Last Updated on December 31, 2023 by Oktay Sari

July 2022

IMPORTANT UPDATE: Microsoft announced the sunset for Windows Information Protection! WIP will be discontinued over time. Support for Windows Information Protection Without Enrollment will end by the end of calendar year 2022. Please read the official announcement and more on the following 2 sites:

If you have plans to implement WIP, I suggest you rethink your strategy accordingly. I will follow-up on this and update the WIP posts I have when more information is released by Microsoft.

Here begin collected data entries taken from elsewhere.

-- ==== Sys2Proof/Machine/Dispatch.lean ====
section
/-! DEFINITION. The dispatch: one arm per command of the table, each a direct call of its meaning. -/

namespace Sys2Proof.Machine
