/-- Supplies and pins are followed: the logic inputs, the actuator supply, the field supply, the straps and the select pin are followed.
Commands: LOGIC_INPUT_LOST, LOGIC_INPUT_RESTORED, LOGIC_POWER_FAIL, ACTUATOR_SUPPLY_CHANGE, FIELD_SUPPLY_LIMIT, FIELD_SUPPLY_RESTORE,
STRAP_CHANGE, SEL_CHANGE. Formalises what R39, R333, R487, R585, R591, R593, R595, R600 say of these cases. Choices of the model that bear
on its clauses: log entries 33, 40, 42, 70, 89, 95. -/
def Obligations.SuppliesAndPinsAreFollowed : Prop :=
  (∀ (input : Fin 2) (volts : Fin 65536) (s : State),
    s.on (inputOk input) = true → logicInRange volts = false → 
    ∃ t, Sys2Proof.Machine.exec (.logicInputLost input volts) s = .next t ∧
      t.on (inputOk input) = false ∧
      t.fld (inputVolts input) = volts ∧
      t.on (inputLost input) = true ∧
      t.opState = s.opState ∧
      Changes [.firn] [Reg.ACT_HW_STAT, Reg.ACT_VIN, Reg.ACT_HWEVT, Reg.ACT_HWEVT_SEQ] s t) ∧
  (∀ (input : Fin 2) (volts : Fin 65536) (s : State),
    (s.on (inputOk input) = false ∨ logicInRange volts = true) → 
    ∃ t, Sys2Proof.Machine.exec (.logicInputLost input volts) s = .next t ∧
      t = s) ∧
  (∀ (input : Fin 2) (volts : Fin 65536) (s : State),
    (s.sys.powered = false ∨ s.on (inputOk input) = true ∨ logicInRange volts = false) → 
    ∃ t, Sys2Proof.Machine.exec (.logicInputRestored input volts) s = .next t ∧
      t = s) ∧
  (∀ (input : Fin 2) (volts : Fin 65536) (s : State),
    s.sys.powered = true → s.on (inputOk input) = false → logicInRange volts = true → 
    ∃ t, Sys2Proof.Machine.exec (.logicInputRestored input volts) s = .next t ∧
      t.on (inputOk input) = true ∧
      t.fld (inputVolts input) = volts ∧
      t.sys = { s.sys with pfail := false } ∧
      Changes [.sys] [Reg.ACT_HW_STAT, Reg.ACT_VIN] s t) ∧
  (∀ (s : State),
    s.sys.powered = true → s.sys.pfail = false → s.sys.seracUp = true → 
    ∃ t, Sys2Proof.Machine.exec .logicPowerFail s = .next t ∧
      t.sys = { s.sys with pfail := true, health := false, powerEnd := some (s.clk.now + msTicks 5) } ∧
      t.on Fd.ACT_HW_STAT_PA_OK = false ∧ t.on Fd.ACT_HW_STAT_PB_OK = false ∧
      Changes [.sys] [Reg.ACT_HW_STAT] s t) ∧
  (∀ (s : State),
    (s.sys.powered = false ∨ s.sys.pfail = true) → 
    ∃ t, Sys2Proof.Machine.exec .logicPowerFail s = .next t ∧
      t = s) ∧
  (∀ (s : State),
    s.sys.powered = true → s.sys.pfail = false → s.sys.seracUp = false → 
    ∃ t, Sys2Proof.Machine.exec .logicPowerFail s = .next t ∧
      t.sys.powered = false ∧ t.sys.seracUp = false ∧ t.sys.health = false ∧
      t.opState = 0) ∧
  (∀ (s : State),
    (s.sys.seracUp = false ∨ supplyOn (s.on Fd.ACT_STAT_AA) s.acts.volts.1 = s.on Fd.ACT_STAT_AA ∧ supplyOn (s.on Fd.ACT_STAT_AB) s.acts.volts.2 = s.on Fd.ACT_STAT_AB) → 
    ∃ t, Sys2Proof.Machine.exec .actuatorSupplyChange s = .next t ∧
      t = s) ∧
  (∀ (s : State),
    s.sys.seracUp = true → (supplyOn (s.on Fd.ACT_STAT_AA) s.acts.volts.1 ≠ s.on Fd.ACT_STAT_AA ∨ supplyOn (s.on Fd.ACT_STAT_AB) s.acts.volts.2 ≠ s.on Fd.ACT_STAT_AB) → 
    ∃ t, Sys2Proof.Machine.exec .actuatorSupplyChange s = .next t ∧
      t.on Fd.ACT_STAT_AA = supplyOn (s.on Fd.ACT_STAT_AA) s.acts.volts.1 ∧
      t.on Fd.ACT_STAT_AB = supplyOn (s.on Fd.ACT_STAT_AB) s.acts.volts.2 ∧
      t.fld Fd.ACT_STAT_BUDGET = 40 * (b2n (supplyOn (s.on Fd.ACT_STAT_AA) s.acts.volts.1) + b2n (supplyOn (s.on Fd.ACT_STAT_AB) s.acts.volts.2)) ∧
      (t.fld Fd.ACT_STAT_BUDGET ≠ s.fld Fd.ACT_STAT_BUDGET → t.on Fd.ACT_EVT_SUPPLY = true) ∧
      Changes [.firn] [Reg.ACT_STAT, Reg.ACT_EVT, Reg.ACT_EVT_SEQ] s t) ∧
  (∀ (ma : Fin 65536) (s : State),
    s.sys.seracUp = true → 2800 ≤ ma.val → s.on Fd.ACT_HW_STAT_FS_SHED = false → 
    ∃ t, Sys2Proof.Machine.exec (.fieldSupplyLimit ma) s = .next t ∧
      t.on Fd.ACT_HW_STAT_FS_SHED = true ∧
      t.fld Fd.ACT_IFS_MA = ma ∧
      t.on Fd.ACT_HWEVT_FS_LIMIT = true ∧
      t.sys = { s.sys with shedFrom := none } ∧
      Changes [.sys, .firn] [Reg.ACT_HW_STAT, Reg.ACT_IFS, Reg.ACT_HWEVT, Reg.ACT_HWEVT_SEQ] s t) ∧
  (∀ (ma : Fin 65536) (s : State),
    (s.sys.seracUp = false ∨ ma.val < 2800 ∨ s.on Fd.ACT_HW_STAT_FS_SHED = true) → 
    ∃ t, Sys2Proof.Machine.exec (.fieldSupplyLimit ma) s = .next t ∧
      t = s) ∧
  (∀ (ma : Fin 65536) (s : State),
    (s.on Fd.ACT_HW_STAT_FS_SHED = false ∨ 2400 ≤ ma.val) → 
    ∃ t, Sys2Proof.Machine.exec (.fieldSupplyRestore ma) s = .next t ∧
      t = s) ∧
  (∀ (ma : Fin 65536) (s : State),
    s.on Fd.ACT_HW_STAT_FS_SHED = true → ma.val < 2400 → (s.sys.shedFrom.all (fun x => decide (s.clk.now < x + sTicks 1)) = true) → 
    ∃ t, Sys2Proof.Machine.exec (.fieldSupplyRestore ma) s = .next t ∧
      t.fld Fd.ACT_IFS_MA = ma ∧
      Changes [] [Reg.ACT_IFS] s t) ∧
  (∀ (ma : Fin 65536) (s : State) (t0 : Nat),
    s.on Fd.ACT_HW_STAT_FS_SHED = true → ma.val < 2400 → s.sys.shedFrom = some t0 → t0 + sTicks 1 ≤ s.clk.now → 
    ∃ t, Sys2Proof.Machine.exec (.fieldSupplyRestore ma) s = .next t ∧
      t.on Fd.ACT_HW_STAT_FS_SHED = false ∧
      t.fld Fd.ACT_IFS_MA = ma ∧
      t.sys = { s.sys with shedFrom := none } ∧
      Changes [.sys] [Reg.ACT_HW_STAT, Reg.ACT_IFS] s t) ∧
  (∀ (pins : Straps) (s : State),
    pins ≠ s.sys.pins → s.sys.seracUp = true → 
    ∃ t, Sys2Proof.Machine.exec (.strapChange pins) s = .next t ∧
      t.sys = { s.sys with pins := pins } ∧
      t.on Fd.ACT_HWEVT_STRAP_CHG = true ∧
      Changes [.sys, .firn] [Reg.ACT_HWEVT, Reg.ACT_HWEVT_SEQ] s t) ∧
  (∀ (pins : Straps) (s : State),
    pins = s.sys.pins → 
    ∃ t, Sys2Proof.Machine.exec (.strapChange pins) s = .next t ∧
      t = s) ∧
  (∀ (pins : Straps) (s : State),
    pins ≠ s.sys.pins → s.sys.seracUp = false → 
    ∃ t, Sys2Proof.Machine.exec (.strapChange pins) s = .next t ∧
      t.sys = { s.sys with pins := pins } ∧
      Only [.sys] s t) ∧
  (∀ (s : State), ∃ t, Sys2Proof.Machine.exec (.selChange false) s = .next t ∧
      t.on Fd.ACT_HW_STAT_SEL = false ∧ t.on Fd.PAI_STAT_SEL = false ∧
      t.sys = { s.sys with excite := false } ∧
      Changes [.sys] [Reg.ACT_HW_STAT, Reg.PAI_STAT] s t) ∧
  (∀ (s : State), ∃ t, Sys2Proof.Machine.exec (.selChange true) s = .next t ∧
      t.on Fd.ACT_HW_STAT_SEL = true ∧ t.on Fd.PAI_STAT_SEL = true ∧
      t.pair = { s.pair with tookAt := none } ∧
      Changes [.pair] [Reg.ACT_HW_STAT, Reg.PAI_STAT] s t)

In my previous post I’ve walked through the WIP-WE user experience (Windows Information Protection without enrollment) and showed you what the users experience when working on a Windows 10, BYOD (Bring Your Own Device). In the first part this post I’ll show you what happens to corporate data when an administrator performs a selective wipe on a personally owned BYOD (WIP Without Enrollment Selective Wipe). The second part, I’ll show you what happens when the user disconnects a device by removing his or her work account. Finally, I’ll finish this post by looking at Microsoft Office Outlook offline data files (OST files) and WIP limitations.

This post is part of a series. Have a look at my other posts for more information about WIP.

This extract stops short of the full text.